In contrast, Chinese postdoctoral researchers often get experience in the West and then head home where the boom in Artificial Intelligence (AI) and quantum computing coupled with the Chinese government's pro-science policies helps set them up in world-class facilities.

Indian policymakers with a more laissez faire approach towards the overseas Indian community, have failed to fully exploit this tremendous resource, in part because of failures to improve the domestic infrastructure and regulatory environment. In the World Bank (2020)’s ease of doing business report 2020, China ranks 31st out of 190 countries, while India ranks 63rd. 

How China Is Shifting Gear 

With shrinking cost advantages due to rising education level and wages, the Chinese Communist Party (CCP) wants to focus on high end manufacturing to grow the middle class and reduce inequality. In 2021, the country took regulatory moves like -

  • Regulating their largest tech companies (Alibaba and Tencent) for monopolistic behaviour that was driving prices up on the Chinese consumer.
  • Putting tough limits on property developers’ bank borrowings to control fueling housing prices. 

China will spend much of the next decade trying to transition its investment/infrastructure/housing economy to a US styled consumption economy. 

The Belt and Road initiative launched by President Xi in 2013, envisions the construction of road and sea connections between China and countries in Southeast Asia, Central Asia and through to Europe. OBOR is an evolutionary step in the strategy designed to create strong physical connections within partner countries that make concrete trade relationships for projection of power for China. China is moving away from the U.S. dominated exports to target the countries within the belt and act as a hub by opening up its financial markets along with the manufacturing economy.

Rise in Patent filings

Change in business plan for the Chinese economy can also be substantiated by the rise in patent filings by the country. According to World intellectual Property indicators, 2021, the top five countries (U.S, Europe, Japan, Korea and China) accounted for 85.1 per cent of the world's total patent applications filed in 2020, which is 7.7 per cent higher than their combined share in 2010. A large part of this growth came due to China, as it doubled its share in patent filings in the world from 19.6 per cent in 2010 to 45.7 per cent in 2020.

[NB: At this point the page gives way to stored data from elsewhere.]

-- ==== Sys2Proof/Safety.lean ====
section
/-! DEFINITION. The terms in which claims speak of a safe state: memories in their canonical form, and which components of the
state two states agree on. -/

namespace Sys2Proof.Machine

/-- A byte store is in its one canonical form: addresses strictly rising, no listed zero. -/
abbrev Memory.wf (m : NMap Byte) : Bool := mapWf 0 m

/-- The byte stores that stand directly in the state: host memory, the plat's pattern images, the fronthaul flow table
and the field book's contexts. -/
def memoriesWf (s : State) : Bool :=
  Memory.wf s.hostMem && Memory.wf s.plat.images && Memory.wf s.flows && Memory.wf s.book.ctx

/-! ### Completion -/

/-- The command answers a next state, and that state has the property. -/
def Completes (i : Instr) (s : State) (P : State → Prop) : Prop := ∃ t, exec i s = .next t ∧ P t

/-- The command answers its effect, which has the property, and after it the condemnations of units whose latest three errors
lie within a second (R31). -/
def CompletesMem (i : Instr) (s : State) (P : State → Prop) : Prop := ∃ t, exec i s = .next (condemnDue t) ∧ P t

/-! ### Frames -/

/-- The components of State, by the names of its fields. -/
inductive Comp where
  | pending | part | stage | regs | eff | cap | sealAt | fp | stns | ptns | migs | locs | spillNext | spillFreed | tierHeld | movs | xlate | pool | mer
  | plat | tens | cdus | book | fhps | fhqs | flows | flowSeq | trv | hlt | mon | pwr | hostMem | bme | msixOff
  | msixHeld | emitted | fresh
deriving DecidableEq, Repr

/-- One of two values: the first where the list holds the component. -/
def pick {α : Type} (l : List Comp) (c : Comp) (a b : α) : α := if l.contains c then a else b

/-- A state with the listed components set aside: each of them is that of the reset state. -/
def blank (l : List Comp) (s : State) : State :=
  { pending := pick l .pending State.reset.pending s.pending,
    part := pick l .part State.reset.part s.part,
    stage := pick l .stage State.reset.stage s.stage,
    regs := pick l .regs State.reset.regs s.regs,
    eff := pick l .eff State.reset.eff s.eff,
    cap := pick l .cap State.reset.cap s.cap,
    sealAt := pick l .sealAt State.reset.sealAt s.sealAt,
    fp := pick l .fp State.reset.fp s.fp,
    stns := pick l .stns State.reset.stns s.stns,
    ptns := pick l .ptns State.reset.ptns s.ptns,
    migs := pick l .migs State.reset.migs s.migs,
    locs := pick l .locs State.reset.locs s.locs,
    spillNext := pick l .spillNext State.reset.spillNext s.spillNext,
    spillFreed := pick l .spillFreed State.reset.spillFreed s.spillFreed,
    tierHeld := pick l .tierHeld State.reset.tierHeld s.tierHeld,
    movs := pick l .movs State.reset.movs s.movs,
    xlate := pick l .xlate State.reset.xlate s.xlate,
    pool := pick l .pool State.reset.pool s.pool,
    mer := pick l .mer State.reset.mer s.mer,
    plat := pick l .plat State.reset.plat s.plat,
    tens := pick l .tens State.reset.tens s.tens,
    cdus := pick l .cdus State.reset.cdus s.cdus,
    book := pick l .book State.reset.book s.book,
    fhps := pick l .fhps State.reset.fhps s.fhps,
    fhqs := pick l .fhqs State.reset.fhqs s.fhqs,
    flows := pick l .flows State.reset.flows s.flows,
    flowSeq := pick l .flowSeq State.reset.flowSeq s.flowSeq,
    trv := pick l .trv State.reset.trv s.trv,
    hlt := pick l .hlt State.reset.hlt s.hlt,
    mon := pick l .mon State.reset.mon s.mon,
    pwr := pick l .pwr State.reset.pwr s.pwr,
    hostMem := pick l .hostMem State.reset.hostMem s.hostMem,
    bme := pick l .bme State.reset.bme s.bme,
    msixOff := pick l .msixOff State.reset.msixOff s.msixOff,
    msixHeld := pick l .msixHeld State.reset.msixHeld s.msixHeld,
    emitted := pick l .emitted State.reset.emitted s.emitted,
    fresh := pick l .fresh State.reset.fresh s.fresh }

/-- Two states agree on every component but the listed ones. -/
def Keeps (l : List Comp) (s t : State) : Prop := blank l t = blank l s

/-- The components of the state that a command may change: its footprint. Neither the queue nor the part is in any of them. -/
def footprint : Instr → List Comp
  | .registerWrite _ _ _ _ =>
    [.stage, .regs, .eff, .cap, .sealAt, .fp, .stns, .ptns, .migs, .locs, .spillNext, .spillFreed, .tierHeld, .movs,
    .xlate, .pool, .mer, .plat, .tens, .cdus, .book, .fhps, .fhqs, .flows, .flowSeq, .trv, .hlt, .mon, .pwr,
    .hostMem, .bme, .msixOff, .msixHeld, .emitted, .fresh]
  | .seal _ _ _ | .expertEnWrite _ _ _ | .sealCommit _ =>
    [.regs, .eff, .sealAt, .ptns, .migs, .locs, .spillFreed, .pool, .plat, .tens, .book, .hostMem, .msixHeld,
    .emitted]
  | .quiesceRequest _ _ | .quiesceClear _ _ =>
    [.regs, .fp, .stns, .ptns, .migs, .locs, .spillFreed, .tierHeld, .movs, .pool, .plat, .tens, .cdus, .trv, .hlt,
    .hostMem, .msixHeld, .emitted, .fresh]
  | .quiesceComplete _ =>
    [.regs, .eff, .sealAt, .ptns, .migs, .locs, .spillFreed, .pool, .plat, .tens, .book, .hlt, .hostMem, .msixHeld,
    .emitted]
  | .ownerWrite _ _ _ =>
    [.regs, .eff, .cap, .sealAt, .fp, .stns, .ptns, .movs, .pool, .mer, .plat, .tens, .cdus, .fhqs, .trv, .hostMem,
    .msixHeld, .emitted, .fresh]
  | .coldDeviceReset _ _ | .pwrokDeassert =>
    [.stage, .regs, .eff, .cap, .sealAt, .fp, .stns, .ptns, .migs, .locs, .spillNext, .spillFreed, .tierHeld, .movs,
    .xlate, .pool, .mer, .plat, .tens, .cdus, .book, .fhps, .fhqs, .flows, .flowSeq, .trv, .hlt, .mon, .pwr, .bme,
    .msixOff, .msixHeld, .emitted]
  | .trainingComplete _ _ _ _ =>
    [.stage, .regs, .fp, .hlt, .mon, .msixHeld, .emitted]
  | .configRequest _ =>
    [.regs, .emitted]
  | .linkRetrain _ _ | .lookup _ _ | .tileQuery _ _ _ | .tirTileQuery _ | .nowNsfRead _ | .ppsInEdge |
    .stakeQuery _ _ | .plSetWrite _ _ | .renew _ _ | .counterWrite _ _ _ _ | .partitionFreed _ | .sqDoorbell _ _ _ _
    | .drainComplete =>
    [.regs, .msixHeld, .emitted]
  | .stationReset _ | .clusterReset _ _ | .partitionReset _ =>
    [.regs, .eff, .sealAt, .fp, .stns, .ptns, .migs, .locs, .spillFreed, .movs, .pool, .mer, .plat, .tens, .cdus,
    .book, .trv, .hlt, .mon, .hostMem, .msixHeld, .emitted, .fresh]
  | .warmDeviceReset _ | .monumentWatchdog | .debugEraseComplete =>
    [.stage, .regs, .eff, .cap, .sealAt, .stns, .ptns, .migs, .locs, .spillFreed, .tierHeld, .movs, .xlate, .pool,
    .mer, .plat, .tens, .cdus, .book, .fhps, .fhqs, .flows, .flowSeq, .trv, .hlt, .mon, .pwr, .hostMem, .bme,
    .msixOff, .msixHeld, .emitted, .fresh]
  | .warmResetComplete =>
    [.stage, .regs, .fp, .stns, .ptns, .migs, .locs, .spillFreed, .movs, .pool, .plat, .tens, .cdus, .book, .hlt,
    .mon, .hostMem, .msixHeld, .emitted, .fresh]
  | .sequencerWatchdog _ | .arraySelfCheck _ _ | .ldw _ | .mma _ | .rqoStart _ | .rqoComplete _ |
    .migrationCommit _ _ | .patrolScrub _ | .moverAccept _ | .cplReserveRetry _ | .prd _ _ | .pwr _ _ | .sld _ _ |
    .sst _ _ | .vld _ _ | .ldpcDecode _ | .ldpcEncode _ | .polarDecode _ | .polarEncode _ | .fixedLinkTransmit _ |
    .fixedLinkReceive _ | .fbRead _ | .fbWrite _ | .harqReset _ | .recoveryEnd _ =>
    [.regs, .fp, .stns, .ptns, .migs, .locs, .spillFreed, .movs, .pool, .plat, .tens, .cdus, .book, .hostMem,
    .msixHeld, .emitted, .fresh]
  | .lockLossTimeout _ | .injectCorrectable _ _ | .injectUncorrectable _ _ | .injectCondemn _ _ |
    .injectLockLoss _ _ =>
    [.regs, .fp, .stns, .ptns, .migs, .locs, .spillFreed, .movs, .pool, .plat, .tens, .cdus, .book, .fhps, .trv,
    .hostMem, .msixHeld, .emitted, .fresh]
  | .stationJobStart _ =>
    [.regs, .stns, .pool, .plat, .msixHeld, .emitted]
  | .nop _ | .seti _ | .addi _ | .loop _ | .jmp _ | .rqo _ | .waitt _ | .relt _ | .fence _ | .stnEnd _ |
    .lentJobStart _ =>
    [.stns]
  | .post _ =>
    [.regs, .stns, .pool, .tens, .msixHeld, .emitted, .fresh]
  | .stationJobComplete _ =>
    [.regs, .stns, .ptns, .pool, .plat, .tens, .hostMem, .msixHeld, .emitted, .fresh]
  | .stationSave _ =>
    [.regs, .stns, .ptns, .pool, .plat, .tens, .hostMem, .msixHeld, .emitted]
  | .lendResZeroingDone _ | .stationStoreZeroed _ | .inboundRequest _ _ _ _ | .inboundAtomic _ _ _ _ |
    .replyArrival _ _ _ =>
    [.regs, .fp, .stns, .ptns, .migs, .locs, .spillFreed, .movs, .pool, .plat, .tens, .cdus, .book, .trv, .hostMem,
    .msixHeld, .emitted, .fresh]
  | .instructionMemoryWrite _ _ _ _ | .carryComplete _ =>
    [.regs, .stns, .msixHeld, .emitted]
  | .statClr _ _ =>
    [.regs, .stns, .msixHeld, .emitted, .fresh]
  | .bindGo _ _ | .descriptorComplete _ | .fltCmdResume _ _ | .fltCmdAbort _ _ | .faultTimeout _ =>
    [.regs, .stns, .ptns, .movs, .pool, .plat, .tens, .hostMem, .msixHeld, .emitted, .fresh]
  | .bar2Access _ _ _ | .managerWindowAccess _ _ =>
    [.regs, .fp, .stns, .ptns, .migs, .locs, .spillFreed, .tierHeld, .movs, .pool, .plat, .tens, .cdus, .book,
    .hostMem, .msixHeld, .emitted, .fresh]
  | .ageBoundary =>
    [.ptns]
  | .migrationSourceFreed _ _ =>
    [.ptns, .migs, .locs, .spillFreed]
  | .locationZeroed _ _ =>
    [.regs, .fp, .stns, .ptns, .migs, .locs, .spillNext, .spillFreed, .tierHeld, .movs, .pool, .plat, .tens, .cdus,
    .book, .trv, .hostMem, .msixHeld, .emitted, .fresh]
  | .pinComplete _ _ | .tokenRefill | .depthSample =>
    [.regs]
  | .freeGo _ _ =>
    [.regs, .ptns, .migs, .locs, .spillFreed, .msixHeld, .emitted]
  | .copy _ _ | .skew _ _ | .xpose _ _ =>
    [.regs, .fp, .stns, .ptns, .migs, .locs, .spillFreed, .movs, .xlate, .pool, .plat, .tens, .cdus, .book,
    .hostMem, .msixHeld, .emitted, .fresh]
  | .invGo _ _ =>
    [.regs, .movs, .xlate, .msixHeld, .emitted]
  | .invalidationDone _ =>
    [.regs, .movs, .msixHeld, .emitted]
  | .reserve _ _ _ _ =>
    [.regs, .pool, .msixHeld, .emitted, .fresh]
  | .commit _ _ _ _ | .cellsFreed _ | .tenNop _ _ | .tenSeti _ _ | .seth _ _ | .tenAddi _ _ | .alu _ _ | .rdt _ _ |
    .br _ _ | .brz _ _ | .brnz _ _ | .rep _ _ | .sqh _ _ | .stc _ _ | .setiv _ _ | .rdi _ _ | .rti _ _ | .tenEnd _ _
    | .vst _ _ | .vmv _ _ | .vpk _ _ | .vmac _ _ | .vmacb _ _ | .vada _ _ | .interruptEntry _ | .abortPending _ _ |
    .parcel _ _ _ | .sqNop _ _ | .confirmReadDone _ _ =>
    [.regs, .ptns, .pool, .plat, .tens, .hostMem, .msixHeld, .emitted, .fresh]
  | .read _ _ | .mark _ _ | .clear _ _ | .dataWindowAccess _ _ _ _ =>
    [.regs, .pool, .msixHeld, .emitted]
  | .rewind _ _ =>
    [.regs, .pool, .tens, .msixHeld, .emitted]
  | .release _ _ | .releaseH _ _ _ =>
    [.regs, .ptns, .pool, .hostMem, .msixHeld, .emitted]
  | .waitLimitExpiry _ =>
    [.pool]
  | .abort _ _ =>
    [.regs, .ptns, .movs, .pool, .plat, .hostMem, .msixHeld, .emitted]
  | .queueEnable _ _ _ =>
    [.regs, .ptns, .movs, .pool, .plat, .tens, .hostMem, .msixHeld, .emitted]
  | .sourceLost | .relock | .stepGo _ | .rateWrite _ _ | .adjWrite _ _ | .tdr _ | .tsqPop _ | .arm _ _ | .disarm _ _ =>
    [.regs, .mer, .msixHeld, .emitted]
  | .ppsOutPulse =>
    [.mer, .emitted]
  | .triggerConversion _ | .peerDown _ _ | .leaseFence | .barrierArrive _ _ _ | .barrierReleaseReceive _ _ _ |
    .barrierTimeout _ =>
    [.regs, .ptns, .pool, .mer, .plat, .tens, .trv, .hostMem, .msixHeld, .emitted, .fresh]
  | .triggerFire _ =>
    [.regs, .eff, .cap, .sealAt, .stns, .movs, .mer, .plat, .fhps, .trv, .pwr, .msixHeld, .emitted, .fresh]
  | .rowBoundary =>
    [.regs, .eff, .sealAt, .stns, .movs, .plat, .pwr, .msixHeld, .emitted, .fresh]
  | .grantDispatch _ =>
    [.regs, .stns, .ptns, .pool, .plat, .tens, .cdus, .hostMem, .msixHeld, .emitted, .fresh]
  | .grantOverrun _ =>
    [.regs, .stns, .ptns, .pool, .plat, .tens, .cdus, .book, .hostMem, .msixHeld, .emitted, .fresh]
  | .platStopped =>
    [.regs, .eff, .sealAt, .stns, .plat, .pwr, .msixHeld, .emitted]
  | .patternImageWrite _ _ _ _ | .patternCommit _ _ | .uncommit _ _ | .stop _ | .trimArm _ _ =>
    [.regs, .plat, .msixHeld, .emitted]
  | .commitValidation =>
    [.regs, .plat, .hlt, .msixHeld, .emitted]
  | .headroomPublish =>
    [.regs, .plat, .fresh]
  | .governorDecision _ _ =>
    [.regs, .pwr, .emitted, .fresh]
  | .pwrbrk =>
    [.pwr, .emitted]
  | .tCrit _ =>
    [.regs, .pwr, .emitted]
  | .thermtrip _ =>
    [.stage, .regs, .pwr, .emitted]
  | .warn _ | .tick _ | .engineZeroingDone _ =>
    [.tens]
  | .programWindowWrite _ _ _ _ =>
    [.regs, .tens, .msixHeld, .emitted]
  | .codingJobStart _ | .codingJobDone _ =>
    [.regs, .ptns, .pool, .plat, .tens, .cdus, .book, .hostMem, .msixHeld, .emitted, .fresh]
  | .frameReceive _ _ =>
    [.regs, .pool, .tens, .fhps, .flowSeq, .msixHeld, .emitted, .fresh]
  | .portSelection _ =>
    [.regs, .ptns, .pool, .mer, .fhps, .fhqs, .hostMem, .msixHeld, .emitted, .fresh]
  | .lateDrop _ =>
    [.regs, .ptns, .pool, .hostMem, .emitted]
  | .windowClose _ =>
    [.fhps]
  | .ruTimeout _ _ | .discEventRetry _ =>
    [.regs, .pool, .tens, .fhps, .msixHeld, .emitted, .fresh]
  | .linkDown _ =>
    [.regs, .pool, .tens, .fhps, .trv, .msixHeld, .emitted, .fresh]
  | .linkUp _ =>
    [.regs, .fhps, .trv, .msixHeld, .emitted]
  | .discEntryClear _ _ _ =>
    [.regs, .fhps, .msixHeld, .emitted]
  | .grant _ _ _ _ | .jobBind _ _ _ _ =>
    [.regs, .trv, .msixHeld, .emitted]
  | .peerUp _ _ _ | .peerEventRetry | .witnessPacket _ _ _ | .witnessClose _ _ _ | .watchRetry _ _ =>
    [.regs, .pool, .tens, .trv, .msixHeld, .emitted, .fresh]
  | .tearDown _ _ _ =>
    [.regs, .eff, .ptns, .movs, .pool, .mer, .plat, .tens, .trv, .hostMem, .msixHeld, .emitted, .fresh]
  | .load _ | .store _ | .flag _ | .atomic _ | .merge _ | .put _ | .get _ | .barrier _ | .retryTimeout _ =>
    [.regs, .fp, .stns, .ptns, .migs, .locs, .spillFreed, .movs, .pool, .mer, .plat, .tens, .cdus, .book, .trv,
    .hostMem, .msixHeld, .emitted, .fresh]
  | .replayEntryExpiry _ _ _ | .barrierEpochDiscard _ _ =>
    [.trv]
  | .barrierRelease _ =>
    [.regs, .ptns, .pool, .plat, .tens, .trv, .hostMem, .msixHeld, .emitted, .fresh]
  | .create _ _ _ =>
    [.regs, .eff, .cap, .sealAt, .ptns, .mon, .msixHeld, .emitted]
  | .destroy _ _ =>
    [.regs, .eff, .cap, .sealAt, .fp, .stns, .ptns, .migs, .locs, .spillFreed, .tierHeld, .movs, .pool, .mer, .plat,
    .tens, .cdus, .book, .fhqs, .trv, .hostMem, .msixHeld, .emitted, .fresh]
  | .cqHeadWrite _ _ _ _ =>
    [.regs, .ptns, .msixHeld, .emitted]
  | .sqFetch _ _ _ =>
    [.regs, .ptns, .hostMem, .msixHeld, .emitted]
  | .cqEntryWrite _ _ =>
    [.regs, .ptns, .plat, .hostMem, .msixHeld, .emitted]
  | .functionLevelReset _ =>
    [.regs, .eff, .ptns, .pool, .plat, .tens, .hostMem, .bme, .msixOff, .msixHeld, .emitted, .fresh]
  | .busMasterEnable _ _ =>
    [.hostMem, .bme, .msixOff, .msixHeld, .emitted]
  | .cplTimeout _ =>
    [.regs, .stns, .ptns, .migs, .locs, .spillFreed, .movs, .pool, .plat, .tens, .hostMem, .msixHeld, .emitted,
    .fresh]
  | .healthWindowClose | .injReq _ _ _ =>
    [.regs, .hlt, .msixHeld, .emitted]
  | .drain _ | .undrain _ | .attestGo _ _ =>
    [.regs, .mon, .msixHeld, .emitted]
  | .expel _ =>
    [.regs, .ptns, .pool, .mer, .plat, .tens, .trv, .mon, .hostMem, .msixHeld, .emitted, .fresh]
  | .injConsentExpiry =>
    [.regs, .hlt]
  | .attestReport _ =>
    [.regs, .pool, .tens, .mon, .msixHeld, .emitted, .fresh]
  | .anchorSet _ _ _ | .injPolicy _ | .dbgChallenge | .firmwareUpdate _ _ _ | .challenge _ _ | .setEndpointId _ =>
    [.mon, .emitted]
  | .challengeExpiry =>
    [.mon]
  | .dbgUnlock _ =>
    [.stage, .regs, .eff, .cap, .sealAt, .stns, .ptns, .migs, .tierHeld, .movs, .xlate, .pool, .mer, .plat, .tens,
    .cdus, .book, .fhps, .fhqs, .flows, .flowSeq, .trv, .hlt, .mon, .pwr, .hostMem, .msixHeld, .emitted, .fresh]
  | .getCertificate _ _ _ | .getMeasurements _ =>
    [.emitted]
  | .perstDeassert | .pwrbrkDeassert =>
    [.pwr]
  | .tCritRelease _ =>
    [.regs, .pwr]

end Sys2Proof.Machine
end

India has still not woken up fully to the significance of intellectual property rights (IPR), particularly patents, and their commercial implications. Patent filings and grants in India are dominated by foreign applicants: they filed two-thirds of patent applications in 2018-19 and got four-fifths of grants. Huawei, Mitsubishi Electric, Samsung, and Qualcomm filed more international patent applications each than the whole of India in 2019.

One reason why researchers are shy of patenting their ideas in India is the time taken to get a patent. In 2017, India on average took 64 months to grant a patent, compared with 22 months in China.

Way forward

Without investment in physical infrastructure, it will be difficult to increase the per capita GDP of the country as the gap between haves and have-nots can be bridged by increasing the manufacturing jobs. While India has managed to export its white-collar jobs; growth impetus for a country would depend on the per capita income for its unskilled labour which in case of India needs a strong push given the huge size of its unskilled population.

China should not have become a part of the WTO; because it was not a market economy (it was massively subsidising sector) , but American corporate greed pushed Bill Clinton to pave the way for China to get into the WTO. American corporations gained profit margins as jobs were shipped to China. 

The table is turning now as tariff barriers, OBOR investments and China’s push back against consumer tech companies suggests that the U.S-China relationship could see a material shift in the coming decade. This is the advantage India can exploit to build its manufacturing base which will help in increasing the country’s per capita GDP. In case India fails to capture this opportunity, the much talked-about demographic dividend of India will turn into a demographic liability.